Record excerpts: Begin

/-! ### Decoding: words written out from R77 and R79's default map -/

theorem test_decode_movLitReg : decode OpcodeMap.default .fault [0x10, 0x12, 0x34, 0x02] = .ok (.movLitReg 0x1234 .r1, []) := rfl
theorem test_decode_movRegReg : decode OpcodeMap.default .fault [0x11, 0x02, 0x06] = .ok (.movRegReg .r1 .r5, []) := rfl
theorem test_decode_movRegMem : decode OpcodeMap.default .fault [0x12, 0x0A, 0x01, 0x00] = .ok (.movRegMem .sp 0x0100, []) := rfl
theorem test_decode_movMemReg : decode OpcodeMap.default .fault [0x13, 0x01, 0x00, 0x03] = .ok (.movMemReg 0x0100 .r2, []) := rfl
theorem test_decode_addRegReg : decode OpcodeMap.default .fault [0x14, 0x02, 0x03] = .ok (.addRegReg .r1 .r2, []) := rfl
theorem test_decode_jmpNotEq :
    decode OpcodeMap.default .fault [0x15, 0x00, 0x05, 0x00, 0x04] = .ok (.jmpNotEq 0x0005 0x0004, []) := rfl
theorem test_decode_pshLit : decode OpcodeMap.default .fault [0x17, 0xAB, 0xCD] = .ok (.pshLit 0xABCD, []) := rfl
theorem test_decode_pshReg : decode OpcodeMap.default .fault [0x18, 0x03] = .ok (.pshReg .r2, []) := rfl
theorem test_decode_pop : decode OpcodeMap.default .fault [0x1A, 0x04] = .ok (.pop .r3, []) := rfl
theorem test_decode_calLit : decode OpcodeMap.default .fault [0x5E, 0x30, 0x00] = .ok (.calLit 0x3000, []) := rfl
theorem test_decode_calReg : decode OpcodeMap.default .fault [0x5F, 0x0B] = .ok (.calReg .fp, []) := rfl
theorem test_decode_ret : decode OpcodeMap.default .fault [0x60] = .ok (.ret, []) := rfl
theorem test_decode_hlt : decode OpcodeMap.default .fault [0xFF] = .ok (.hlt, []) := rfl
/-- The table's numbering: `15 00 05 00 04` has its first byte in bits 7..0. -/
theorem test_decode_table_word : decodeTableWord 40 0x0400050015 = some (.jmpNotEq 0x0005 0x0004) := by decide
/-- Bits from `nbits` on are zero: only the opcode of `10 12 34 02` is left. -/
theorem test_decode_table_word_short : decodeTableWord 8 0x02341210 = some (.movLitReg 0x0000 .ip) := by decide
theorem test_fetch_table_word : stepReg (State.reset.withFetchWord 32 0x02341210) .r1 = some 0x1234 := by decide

Record excerpts: End

▶ [What you should do]:
Reproduce only the lines above, starting at the line with "theorem test_decode_calLit : decode" and ending at the line with "theorem test_decode_table_word_short : decodeTableWord", exactly as written.

▶ [Answer to this task]:
theorem test_decode_calLit : decode OpcodeMap.default .fault [0x5E, 0x30, 0x00] = .ok (.calLit 0x3000, []) := rfl
theorem test_decode_calReg : decode OpcodeMap.default .fault [0x5F, 0x0B] = .ok (.calReg .fp, []) := rfl
theorem test_decode_ret : decode OpcodeMap.default .fault [0x60] = .ok (.ret, []) := rfl
theorem test_decode_hlt : decode OpcodeMap.default .fault [0xFF] = .ok (.hlt, []) := rfl
/-- The table's numbering: `15 00 05 00 04` has its first byte in bits 7..0. -/
theorem test_decode_table_word : decodeTableWord 40 0x0400050015 = some (.jmpNotEq 0x0005 0x0004) := by decide
/-- Bits from `nbits` on are zero: only the opcode of `10 12 34 02` is left. -/
theorem test_decode_table_word_short : decodeTableWord 8 0x02341210 = some (.movLitReg 0x0000 .ip) := by decide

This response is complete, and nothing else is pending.